Report the count of lines with "cases" in the data below, and no other words.

(Extracted entries)

/-- R329's example: PA 0x00123456 is on channel 34 at offset 0x1456. -/
theorem test_interleave : paLoc 0 0x00123456 = some (dramLoc 34 0x1456) := by decide +kernel

/-- R88's worked example: chunk sums (2^24, 1, 1, 1, +0) under profiles 0 and 4. -/
theorem test_chain_against_tree :
    let s : List PSum := [.fp 0x4B800000, .fp 0x3F800000, .fp 0x3F800000, .fp 0x3F800000, .fp 0]
    (reduce 0 0 4 (.fp 0) s).1 = .fp 0x4B800000 ∧ (reduce 0 4 4 (.fp 0) s).1 = .fp 0x4B800001 := by decide +kernel

/-- R87's worked example: 1.0 and 128 products of 2^−29 under profiles 0 and 5. -/
theorem test_alignment_width :
    let p : List Ext := .num false 1 0 :: List.replicate 128 (.num false 1 (-29))
    (chunkSum 0 p).1 = .fp 0x3F800002 ∧ (chunkSum 5 p).1 = .fp 0x3F800000 := by decide +kernel

/-- R92's worked example: profile 7 wraps to the true sum, profile 8 clamps on the way. -/
theorem test_integer_chains :
    let s : List PSum := [.int 4194304, .int 3805696, .int 0, .int 0, .int (-4000000), .int (-4000000)]
    (reduce 0 7 4 (.int 2147480000) s).1 = .int 2147480000 ∧ (reduce 0 8 4 (.int 2147480000) s).1 = .int 2139483647 := by decide +kernel

/-- The momentum cell worked in chapter 15, after its fifth command and after its last. -/
theorem test_momentum_cell :
    let e : Cap := { valid := true, filter := true, cb0 := 0x3F800000, ca1 := 0xBF000000, ein := -8, tfmt := 0 }
    let at_ (t : Nat) : Cap := { e with t := t }
    let sample (t : Nat) (v : Nat) (c : Cell) : Cell := (at_ t).addSample ((at_ t).catchUp c) (valOf .fp32 v)
    let c5 := sample 2 0x3F800000 (sample 0 0x3E99999A (sample 0 0x3F400000 {}))
    c5 = { y0 := 0x3F068000, y1 := 0x3F868000, x0 := 0, x1 := 0x3F868000, acc := 256, stamp := 2 } ∧
    ((at_ 3).catchUp c5).y0 = 0x3FA1A000 ∧ ((at_ 3).catchUp c5).y1 = 0x3F068000 ∧ ((at_ 3).catchUp c5).x0 = 0x3F800000 ∧
    ((at_ 3).catchUp c5).acc = 0 := by decide +kernel

/-- R386: a close after an overflow lowers LSEXP, and the step is to be skipped. -/
theorem test_exposure_close : ({ ovf := true, count := 5 } : Expo).close = { lsexp := 15, count := 0, skip := true } := by decide +kernel

/-- The fetch of step runs the instruction that withFetchWord places. -/
theorem test_first_step : (match step (State.reset.withFetchWord 96 (0xA0000001 + 0x0010C30000000001 * 2 ^ 32)) with
    | .next t => t.inflight.map Res.val == [.s 3#6 1#64]
    | _ => false) = true := by decide +kernel

end Sys2Proof.Tests
end

/-! ## Lemmas of the proofs: the step at the issue stage

What the fetch queue, the slots of a bundle, the merge stage and the order of steps come to in a cycle in which one context, or
one routine, acts. -/

namespace Sys2Proof.Machine

/-! ### Instructions of a slot -/

/-- An instruction that has a guard stands in a slot, and a bundle runs it as `exec` does. -/
theorem exec_eq_slotExec {i : Instr} (h : i.guard ≠ none) (s : State) : exec i s = slotExec i s := by
  cases i
  -- Micro-words and events have no guard.
  any_goals exact absurd rfl h
  all_goals rfl

/-! ### Running one slot (R62, R424) -/

/-- The trap of a slot that names a lent bank (R273). -/
def TrapInfo.IsLent (x : TrapInfo) : Prop := x.code = 0x06 ∧ x.cause = 0x02

/-- The state in which the next slot of a trial runs. -/
def Trial.enter (t : Trial) (p : Slot × Instr) : State :=
  { t.s with iss := { t.s.iss with slot := p.1.code, blocked := false, trapped := none, mread := none } }

section
variable {t : Trial} {p : Slot × Instr} {s1 : State} (hx : slotExec p.2 (t.enter p) = .next s1)
include hx

theorem Trial.run_of_done (ht : s1.iss.trapped = none) (hb : s1.iss.blocked = false) : t.run p = { t with s := s1 } := by
  unfold Trial.enter at hx
  simp only [Trial.run, hx, ht, hb, Bool.false_eq_true, if_false]

theorem Trial.run_of_blocked (ht : s1.iss.trapped = none) (hb : s1.iss.blocked = true) :
    t.run p = { t with blocked := true, other := t.other || s1.iss.mread.isNone, mread := t.mread.or s1.iss.mread } := by
  unfold Trial.enter at hx
  simp only [Trial.run, hx, ht, hb, if_true]

/-- A wait of a slot comes before its trap of a lent bank. -/
theorem Trial.run_of_lent_wait {x : TrapInfo} (ht : s1.iss.trapped = some x) (hl : x.IsLent)
    (hw : (t.enter p).unlent p.2 = none) : t.run p = { t with blocked := true, other := true } := by
  unfold Trial.enter at hx hw
  unfold TrapInfo.IsLent at hl
  simp only [Trial.run, hx, ht, hl, hw, and_self, if_true]

/-- Any other trap joins those met; what a later slot sees is left open here. -/
theorem Trial.run_of_trap {x : TrapInfo} (ht : s1.iss.trapped = some x) (hw : x.IsLent → (t.enter p).unlent p.2 ≠ none) :
    ∃ s2, t.run p = { t with traps := t.traps ++ [x], s := s2 } := by
  unfold Trial.enter at hx hw
  unfold TrapInfo.IsLent at hw
  simp only [Trial.run, hx, ht]
  split
  · next hl =>
    obtain ⟨s2, h2⟩ := Option.ne_none_iff_exists'.mp (hw hl)
    exact ⟨s2, by rw [h2]⟩
  · exact ⟨t.s, rfl⟩

end

/-! ### The plan of a bundle of one slot -/

theorem runOrder_single (p : Slot × Instr) : runOrder [p] = [p] := by
  cases h : actsLast p.2 <;> simp [runOrder, h]

/-- One trap is the trap that is taken, whatever its class. -/
theorem firstTrap_single (x : TrapInfo) : firstTrap [x] = some x := by
  cases h : x.code == 0x01 <;> simp [firstTrap, h]

/-- The trial of a bundle before its first slot. -/
abbrev State.newTrial (s : State) (u : Nat) (b : Bundle) : Trial := { s := s.setIssue u b }

section
variable {s t : State} {u w : Nat} {h : Header} {p : Slot × Instr}
  (hx : slotExec p.2 ((s.newTrial u ⟨h, [p]⟩).enter p) = .next t) (hloop : (s.ctx u).loop = none)
include hx

include hloop in
theorem planBundle_of_done (ht : t.iss.trapped = none) (hb : t.iss.blocked = false) :
    s.planBundle u w ⟨h, [p]⟩ = .issues (t.afterBundle u (s.ctx u) w ⟨h, [p]⟩).clearIssue h.smask h.solo
      (t.iss.lBank.toList ++ t.iss.sBank.toList) := by
  have hr := Trial.run_of_done hx ht hb
  simp [State.planBundle, runOrder_single, hr, firstTrap, loopFull, hloop]

theorem planBundle_of_blocked (ht : t.iss.trapped = none) (hb : t.iss.blocked = true) (hm : t.iss.mread = none) :
    s.planBundle u w ⟨h, [p]⟩ = .blocks none := by
  have hr := Trial.run_of_blocked hx ht hb
  simp [State.planBundle, runOrder_single, hr, firstTrap, hm]

theorem planBundle_of_lent_wait {x : TrapInfo} (ht : t.iss.trapped = some x) (hl : x.IsLent)
    (hw : ((s.newTrial u ⟨h, [p]⟩).enter p).unlent p.2 = none) : s.planBundle u w ⟨h, [p]⟩ = .blocks none := by
  have hr := Trial.run_of_lent_wait hx ht hl hw
  simp [State.planBundle, runOrder_single, hr, firstTrap]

(End Extracted entries)

◆ **Answer to this problem**
3